_PROBLEM DESCRIPTION_.
Report every line below that carries the word "switch".

_DATASET EXCERPTS_.
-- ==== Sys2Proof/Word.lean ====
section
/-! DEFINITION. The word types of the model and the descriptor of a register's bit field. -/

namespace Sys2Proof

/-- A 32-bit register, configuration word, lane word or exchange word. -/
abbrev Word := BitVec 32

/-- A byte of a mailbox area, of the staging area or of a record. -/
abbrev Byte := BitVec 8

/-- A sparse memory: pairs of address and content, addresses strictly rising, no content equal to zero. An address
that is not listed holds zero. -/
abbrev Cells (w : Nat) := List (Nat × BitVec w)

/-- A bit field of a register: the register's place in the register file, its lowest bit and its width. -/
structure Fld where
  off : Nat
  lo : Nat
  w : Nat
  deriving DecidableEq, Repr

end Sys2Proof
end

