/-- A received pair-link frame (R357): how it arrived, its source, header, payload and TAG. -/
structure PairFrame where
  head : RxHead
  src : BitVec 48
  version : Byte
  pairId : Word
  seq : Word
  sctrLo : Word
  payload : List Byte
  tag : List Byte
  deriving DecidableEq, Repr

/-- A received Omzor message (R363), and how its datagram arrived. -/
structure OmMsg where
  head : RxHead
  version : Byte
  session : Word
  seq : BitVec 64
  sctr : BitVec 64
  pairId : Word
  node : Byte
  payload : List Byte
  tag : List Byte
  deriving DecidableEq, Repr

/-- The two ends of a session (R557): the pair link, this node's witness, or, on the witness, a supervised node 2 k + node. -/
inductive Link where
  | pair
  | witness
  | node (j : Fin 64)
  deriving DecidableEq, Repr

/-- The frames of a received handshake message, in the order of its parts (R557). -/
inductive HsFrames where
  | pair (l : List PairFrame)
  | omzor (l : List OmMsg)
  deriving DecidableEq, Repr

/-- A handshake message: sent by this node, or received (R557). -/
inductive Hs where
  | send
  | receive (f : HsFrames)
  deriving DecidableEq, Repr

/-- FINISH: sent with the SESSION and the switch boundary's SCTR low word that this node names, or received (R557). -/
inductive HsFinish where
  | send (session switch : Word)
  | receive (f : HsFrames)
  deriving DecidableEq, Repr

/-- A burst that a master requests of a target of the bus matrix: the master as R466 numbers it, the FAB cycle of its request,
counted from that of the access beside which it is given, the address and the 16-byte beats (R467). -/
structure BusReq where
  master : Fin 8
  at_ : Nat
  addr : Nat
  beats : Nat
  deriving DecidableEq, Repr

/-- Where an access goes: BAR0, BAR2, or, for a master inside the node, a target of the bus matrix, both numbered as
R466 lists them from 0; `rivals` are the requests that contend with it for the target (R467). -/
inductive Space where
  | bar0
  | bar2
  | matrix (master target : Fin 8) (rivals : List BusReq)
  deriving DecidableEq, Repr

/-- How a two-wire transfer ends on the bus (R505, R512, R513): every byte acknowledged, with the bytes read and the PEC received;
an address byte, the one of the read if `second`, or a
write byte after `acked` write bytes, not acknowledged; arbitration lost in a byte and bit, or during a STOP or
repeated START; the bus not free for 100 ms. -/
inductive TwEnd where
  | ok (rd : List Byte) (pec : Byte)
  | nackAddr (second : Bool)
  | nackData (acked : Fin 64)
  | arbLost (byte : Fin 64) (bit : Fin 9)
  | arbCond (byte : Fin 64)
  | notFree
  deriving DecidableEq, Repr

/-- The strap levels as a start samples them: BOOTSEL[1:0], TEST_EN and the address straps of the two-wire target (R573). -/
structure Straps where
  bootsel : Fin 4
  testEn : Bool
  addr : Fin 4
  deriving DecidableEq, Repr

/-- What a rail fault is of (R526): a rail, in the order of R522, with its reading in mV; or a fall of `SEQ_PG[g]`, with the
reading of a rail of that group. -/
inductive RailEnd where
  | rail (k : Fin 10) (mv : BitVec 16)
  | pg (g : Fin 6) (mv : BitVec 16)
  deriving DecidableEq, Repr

_RESULT_.
/-- FINISH: sent with the SESSION and the switch boundary's SCTR low word that this node names, or received (R557). -/
  | send (session switch : Word)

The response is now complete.